An AI model found it in a single autonomous run, for under fifty dollars of compute.

That single finding is striking. As a data point in a pattern, it is something else. Across roughly a thousand OSS-Fuzz repositories, Anthropic’s Claude Mythos Preview produced exploitable zero-days in every major operating system and every major web browser. Against Firefox 147 alone: 181 working exploits compared to its predecessor’s two. Against ten fully patched targets: complete control flow hijack. A 27-year-old TCP SACK flaw in OpenBSD. The UK AI Safety Institute’s independent evaluation clocked Mythos at a 73% success rate on expert-level capture-the-flag tasks — challenges that, as recently as April 2025, no model could solve at all. On a 32-step corporate attack range, Mythos became the first model to complete the full chain. The leap from “find a bug” to “weaponize a bug autonomously” — the harder step — moved from near-zero in Claude Opus 4.6 to routine in Mythos.

The capability question is settled. The question that matters now is the one after: when someone uses a capability like this, can they prove what they did with it?

The Gate

Anthropic’s response was access restriction. Project Glasswing, announced April 6, 2026, limits Mythos Preview to a consortium of major technology companies — Amazon, Apple, Cisco, CrowdStrike, Google, Microsoft, Nvidia, Palo Alto Networks among them — backed by $100 million in usage credits and 90-day reporting commitments.

This is responsible. It is also a playbook with a known failure mode.

The Cloud Security Alliance’s analysis contains the finding that should keep Glasswing’s architects up at night. Mythos’s offensive capabilities, they wrote, “emerged as a downstream consequence of general improvements in coding ability, planning, and autonomous tool use” — not from targeted security training. Every laboratory pushing SWE-bench scores higher is, in passing, building offensive capability. You cannot gate a capability that arises spontaneously from making code assistants better.

And the asymmetry cuts the wrong way. Offensive use requires access plus intent. Defensive use requires organizational readiness, patching infrastructure, and the ability to act at speed. Enterprise patching runs on weekly cycles. AI-discovered vulnerabilities become exploitable in hours. Restricting the scanning tool to eleven companies leaves the other ten million internet-facing organizations using weaker alternatives, while attackers use whatever they can access. Manifold’s median forecast for broader Mythos-class access is around five months out. Glasswing buys one product cycle. Then the gate stops mattering.

We have seen this pattern before. We watched it play out for forty-five years.

The Rhyme

In 1954, the United States classified encryption as a munition under the U.S. Munitions List — subject to State Department export control, the same legal category as bombs and tanks. The logic was identical to Glasswing’s: a dual-use technology too dangerous for unrestricted distribution, best confined to vetted hands.

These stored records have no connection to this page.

/-- A SEAL, COMMIT or ABORT payload (Table 2.6); an exclusion tag is its reason code and its JST. -/
structure SealMsg where
  turn : Nat
  jobId : Nat
  fail : Bool := false
  reason : Nat := 0
  count : Nat := 0
  excl : List (Nat × Nat) := []
  deriving DecidableEq, Repr

/-- A reading of one rail (Table 19.14): mV, current in units of 0.25 A, and whether it is outside its tolerance. -/
structure RailReading where
  rail : Nat
  mv : Nat
  quarterAmps : Nat
  outOfRange : Bool := false
  deriving DecidableEq, Repr

/-- One reading of every sensor (R455), temperatures in tenths of a degree: the junction and headwater sensors of each die, the
stack base sensors, the summed rail power in W, and the rails. -/
structure Sensors where
  junction0 : List Int
  junction1 : List Int
  headwater0 : List Int
  headwater1 : List Int
  stackBases : List Int
  watts : Nat
  rails : List RailReading
  deriving DecidableEq, Repr

/-- The operation header (Table 11.9). -/
structure OpHdr where
  key : Nat := 0
  offset : Nat := 0
  region : Nat := 0
  op : Nat
  codedWire : Bool := false
  tables : Nat := 0
  owner : Nat := 0
  subop : Nat := 0
  operand : Nat := 0
  compare : Nat := 0
  reqId : Nat := 0
  deriving DecidableEq, Repr

/-- A packet (R313): its routing header (Table 13.6), its operation header when KIND is OPERATION, its payload as it
travels and its GCM tag when ENC is set. `rsvd` says that a reserved field holds a reserved value. -/
structure Packet where
  dest : Nat
  src : Nat
  tc : Nat
  enc : Bool := false
  epoch : Nat := 0
  hops : Nat := 0
  version : Nat := 0x10
  msgId : Nat := 0
  attempt : Nat := 0
  kind : Nat := 1
  offset : Nat := 0
  total : Nat := 0
  plen : Nat := 0
  salt : Nat := 0
  op : OpHdr := { op := 0 }
  payload : List Byte := []
  tag : List Byte := []
  rsvd : Bool := false
  deriving DecidableEq, Repr

/-- The flit types of Table 13.3. -/
inductive FlitType where
  | data | idle | param | turn
  deriving DecidableEq, Repr

/-- A flit (R305, Table 13.3). -/
structure Flit where
  ty : FlitType
  seq : Nat := 0
  ack : Nat := 0
  nak : Bool := false
  sop : Bool := false
  tc : Nat := 0
  creditTc : Nat := 0
  credits : Nat := 0
  bodyLen : Nat := 0
  tack : Nat := 0
  body : List Byte := []
  deriving DecidableEq, Repr

/-- A message as the receiver takes it whole: who sent it, its message ID, its transmission, its operation header, its
payload in clear, whether the source is in the same job (R254; log entry 24), and whether its check at its first packet has admitted it
(R258). -/
structure Msg where
  src : Nat
  msgId : Nat
  attempt : Nat := 0
  hdr : OpHdr
  tc : Nat := 3
  data : List Byte := []
  sameJob : Bool := true
  checked : Bool := false
  deriving DecidableEq, Repr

For four decades, the policy held. Then three things broke it.

Commercial demand. The Data Encryption Standard, published by NBS in 1975, created enterprise needs the export-control regime could not accommodate. Officials acknowledged “serious problems.”

Individual defiance. In 1991, Phil Zimmermann distributed Pretty Good Privacy — strong encryption — for free on the internet. Three years of investigation, no charges filed.

The restrictions backfired. Netscape Navigator shipped in two editions: a domestic version with 1024-bit RSA and 128-bit symmetric encryption, and an international edition with 512-bit RSA and 40-bit symmetric encryption that the documentation acknowledged “can currently be broken in a matter of days.” Most American users ended up with the international edition because obtaining the domestic version meant navigating an export-control bureaucracy few could manage. Access restriction did not just fail to contain strong encryption. It actively weakened the encryption defenders used.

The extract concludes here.